/-! ### resetWrite -/

@[simp] theorem resetWrite_params (k : ResetStep) (s : State) : (resetWrite k s).params = s.params := rfl
@[simp] theorem resetWrite_acq (k : ResetStep) (s : State) : (resetWrite k s).acq = s.acq := rfl
@[simp] theorem resetWrite_seq (k : ResetStep) (s : State) : (resetWrite k s).seq = s.seq := rfl
@[simp] theorem resetWrite_cfg (k : ResetStep) (s : State) : (resetWrite k s).cfg = s.cfg := rfl
@[simp] theorem resetWrite_vr0 (k : ResetStep) (s : State) : (resetWrite k s).vr0 = s.vr0 := rfl
@[simp] theorem resetWrite_vr1 (k : ResetStep) (s : State) : (resetWrite k s).vr1 = s.vr1 := rfl
@[simp] theorem resetWrite_regs (k : ResetStep) (s : State) : (resetWrite k s).regs = regsWrite (resetReg k) (resetByte s.params s.cfg.nch k) s.regs := rfl
@[simp] theorem resetWrite_pm (k : ResetStep) (s : State) : (resetWrite k s).pm = s.pm := rfl
@[simp] theorem resetWrite_pmPtr (k : ResetStep) (s : State) : (resetWrite k s).pmPtr = s.pmPtr := rfl
@[simp] theorem resetWrite_pendingSetup (k : ResetStep) (s : State) : (resetWrite k s).pendingSetup = s.pendingSetup := rfl
@[simp] theorem resetWrite_pendingSuspend (k : ResetStep) (s : State) : (resetWrite k s).pendingSuspend = s.pendingSuspend := rfl
@[simp] theorem resetWrite_wfgPhase (k : ResetStep) (s : State) : (resetWrite k s).wfgPhase = phaseAfter (resetReg k) s.wfgPhase := rfl
@[simp] theorem resetWrite_fifoBulk (k : ResetStep) (s : State) : (resetWrite k s).fifoBulk = fifoBulkAfter (resetReg k) s.cfg.alt s.fifoBulk := rfl
@[simp] theorem resetWrite_fifoIso (k : ResetStep) (s : State) : (resetWrite k s).fifoIso = fifoIsoAfter (resetReg k) s.cfg.alt s.fifoIso := rfl
@[simp] theorem resetWrite_ep0 (k : ResetStep) (s : State) : (resetWrite k s).ep0 = s.ep0 := rfl
@[simp] theorem resetWrite_speed (k : ResetStep) (s : State) : (resetWrite k s).speed = s.speed := rfl
@[simp] theorem resetWrite_suspended (k : ResetStep) (s : State) : (resetWrite k s).suspended = s.suspended := rfl
@[simp] theorem resetWrite_wake (k : ResetStep) (s : State) : (resetWrite k s).wake = s.wake := rfl
@[simp] theorem resetWrite_led (k : ResetStep) (s : State) : (resetWrite k s).led = s.led := rfl
@[simp] theorem resetWrite_ledcnt (k : ResetStep) (s : State) : (resetWrite k s).ledcnt = s.ledcnt := rfl
@[simp] theorem resetWrite_trace (k : ResetStep) (s : State) : (resetWrite k s).trace = s.trace ++ writeEvents (resetReg k) (resetByte s.params s.cfg.nch k) s.cfg.alt := rfl
@[simp] theorem resetWrite_fault (k : ResetStep) (s : State) : (resetWrite k s).fault = s.fault := rfl
@[simp] theorem resetWrite_booted (k : ResetStep) (s : State) : (resetWrite k s).booted = s.booted := rfl
@[simp] theorem resetWrite_watch (k : ResetStep) (s : State) : (resetWrite k s).watch = watchReset s.wfgPhase k s.watch := rfl
@[simp] theorem resetWrite_inputs (k : ResetStep) (s : State) : (resetWrite k s).inputs = s.inputs := rfl

/-! ### emptyFifos -/

@[simp] theorem emptyFifos_params (s : State) : (emptyFifos s).params = s.params := rfl
@[simp] theorem emptyFifos_acq (s : State) : (emptyFifos s).acq = s.acq := rfl
@[simp] theorem emptyFifos_seq (s : State) : (emptyFifos s).seq = s.seq := rfl
@[simp] theorem emptyFifos_cfg (s : State) : (emptyFifos s).cfg = s.cfg := rfl
@[simp] theorem emptyFifos_vr0 (s : State) : (emptyFifos s).vr0 = s.vr0 := rfl
@[simp] theorem emptyFifos_vr1 (s : State) : (emptyFifos s).vr1 = s.vr1 := rfl
@[simp] theorem emptyFifos_regs (s : State) : (emptyFifos s).regs = s.regs := rfl
@[simp] theorem emptyFifos_pm (s : State) : (emptyFifos s).pm = s.pm := rfl
@[simp] theorem emptyFifos_pmPtr (s : State) : (emptyFifos s).pmPtr = s.pmPtr := rfl
@[simp] theorem emptyFifos_pendingSetup (s : State) : (emptyFifos s).pendingSetup = s.pendingSetup := rfl
@[simp] theorem emptyFifos_pendingSuspend (s : State) : (emptyFifos s).pendingSuspend = s.pendingSuspend := rfl
@[simp] theorem emptyFifos_wfgPhase (s : State) : (emptyFifos s).wfgPhase = s.wfgPhase := rfl
@[simp] theorem emptyFifos_fifoBulk (s : State) : (emptyFifos s).fifoBulk = .empty := rfl
@[simp] theorem emptyFifos_fifoIso (s : State) : (emptyFifos s).fifoIso = .empty := rfl
@[simp] theorem emptyFifos_ep0 (s : State) : (emptyFifos s).ep0 = s.ep0 := rfl
@[simp] theorem emptyFifos_speed (s : State) : (emptyFifos s).speed = s.speed := rfl
@[simp] theorem emptyFifos_suspended (s : State) : (emptyFifos s).suspended = s.suspended := rfl
@[simp] theorem emptyFifos_wake (s : State) : (emptyFifos s).wake = s.wake := rfl
@[simp] theorem emptyFifos_led (s : State) : (emptyFifos s).led = s.led := rfl
@[simp] theorem emptyFifos_ledcnt (s : State) : (emptyFifos s).ledcnt = s.ledcnt := rfl
@[simp] theorem emptyFifos_trace (s : State) : (emptyFifos s).trace = s.trace := rfl
@[simp] theorem emptyFifos_fault (s : State) : (emptyFifos s).fault = s.fault := rfl
@[simp] theorem emptyFifos_booted (s : State) : (emptyFifos s).booted = s.booted := rfl
@[simp] theorem emptyFifos_watch (s : State) : (emptyFifos s).watch = watchEnd s.watch := rfl
@[simp] theorem emptyFifos_inputs (s : State) : (emptyFifos s).inputs = s.inputs := rfl

/-! ### takeWord -/

@[simp] theorem takeWord_params (w : Word24) (ops : List Micro) (s : State) : (takeWord w ops s).params = s.params := rfl
@[simp] theorem takeWord_acq (w : Word24) (ops : List Micro) (s : State) : (takeWord w ops s).acq = s.acq := rfl
@[simp] theorem takeWord_seq (w : Word24) (ops : List Micro) (s : State) : (takeWord w ops s).seq = .busy (.dispatch w) ops := rfl
@[simp] theorem takeWord_cfg (w : Word24) (ops : List Micro) (s : State) : (takeWord w ops s).cfg = s.cfg := rfl
@[simp] theorem takeWord_vr0 (w : Word24) (ops : List Micro) (s : State) : (takeWord w ops s).vr0 = s.vr0 := rfl
@[simp] theorem takeWord_vr1 (w : Word24) (ops : List Micro) (s : State) : (takeWord w ops s).vr1 = s.vr1 := rfl
@[simp] theorem takeWord_regs (w : Word24) (ops : List Micro) (s : State) : (takeWord w ops s).regs = s.regs := rfl
@[simp] theorem takeWord_pm (w : Word24) (ops : List Micro) (s : State) : (takeWord w ops s).pm = s.pm := rfl
@[simp] theorem takeWord_pmPtr (w : Word24) (ops : List Micro) (s : State) : (takeWord w ops s).pmPtr = s.pmPtr := rfl
@[simp] theorem takeWord_pendingSetup (w : Word24) (ops : List Micro) (s : State) : (takeWord w ops s).pendingSetup = none := rfl
@[simp] theorem takeWord_pendingSuspend (w : Word24) (ops : List Micro) (s : State) : (takeWord w ops s).pendingSuspend = s.pendingSuspend := rfl
@[simp] theorem takeWord_wfgPhase (w : Word24) (ops : List Micro) (s : State) : (takeWord w ops s).wfgPhase = s.wfgPhase := rfl
@[simp] theorem takeWord_fifoBulk (w : Word24) (ops : List Micro) (s : State) : (takeWord w ops s).fifoBulk = s.fifoBulk := rfl
@[simp] theorem takeWord_fifoIso (w : Word24) (ops : List Micro) (s : State) : (takeWord w ops s).fifoIso = s.fifoIso := rfl
@[simp] theorem takeWord_ep0 (w : Word24) (ops : List Micro) (s : State) : (takeWord w ops s).ep0 = s.ep0 := rfl
@[simp] theorem takeWord_speed (w : Word24) (ops : List Micro) (s : State) : (takeWord w ops s).speed = s.speed := rfl
@[simp] theorem takeWord_suspended (w : Word24) (ops : List Micro) (s : State) : (takeWord w ops s).suspended = s.suspended := rfl
@[simp] theorem takeWord_wake (w : Word24) (ops : List Micro) (s : State) : (takeWord w ops s).wake = s.wake := rfl
@[simp] theorem takeWord_led (w : Word24) (ops : List Micro) (s : State) : (takeWord w ops s).led = s.led := rfl
@[simp] theorem takeWord_ledcnt (w : Word24) (ops : List Micro) (s : State) : (takeWord w ops s).ledcnt = s.ledcnt := rfl
@[simp] theorem takeWord_trace (w : Word24) (ops : List Micro) (s : State) : (takeWord w ops s).trace = s.trace := rfl
@[simp] theorem takeWord_fault (w : Word24) (ops : List Micro) (s : State) : (takeWord w ops s).fault = s.fault := rfl
@[simp] theorem takeWord_booted (w : Word24) (ops : List Micro) (s : State) : (takeWord w ops s).booted = s.booted := rfl
@[simp] theorem takeWord_watch (w : Word24) (ops : List Micro) (s : State) : (takeWord w ops s).watch = s.watch := rfl
@[simp] theorem takeWord_inputs (w : Word24) (ops : List Micro) (s : State) : (takeWord w ops s).inputs = s.inputs := rfl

Aim of the exercise ::
Would you retype exactly the lines above, from the line with "(emptyFifos s).speed = s.speed := rfl" to the line with "(emptyFifos s).led = s.led := rfl", with both end lines kept and nothing more?

Reply to the task ::
@[simp] theorem emptyFifos_speed (s : State) : (emptyFifos s).speed = s.speed := rfl
@[simp] theorem emptyFifos_suspended (s : State) : (emptyFifos s).suspended = s.suspended := rfl
@[simp] theorem emptyFifos_wake (s : State) : (emptyFifos s).wake = s.wake := rfl
@[simp] theorem emptyFifos_led (s : State) : (emptyFifos s).led = s.led := rfl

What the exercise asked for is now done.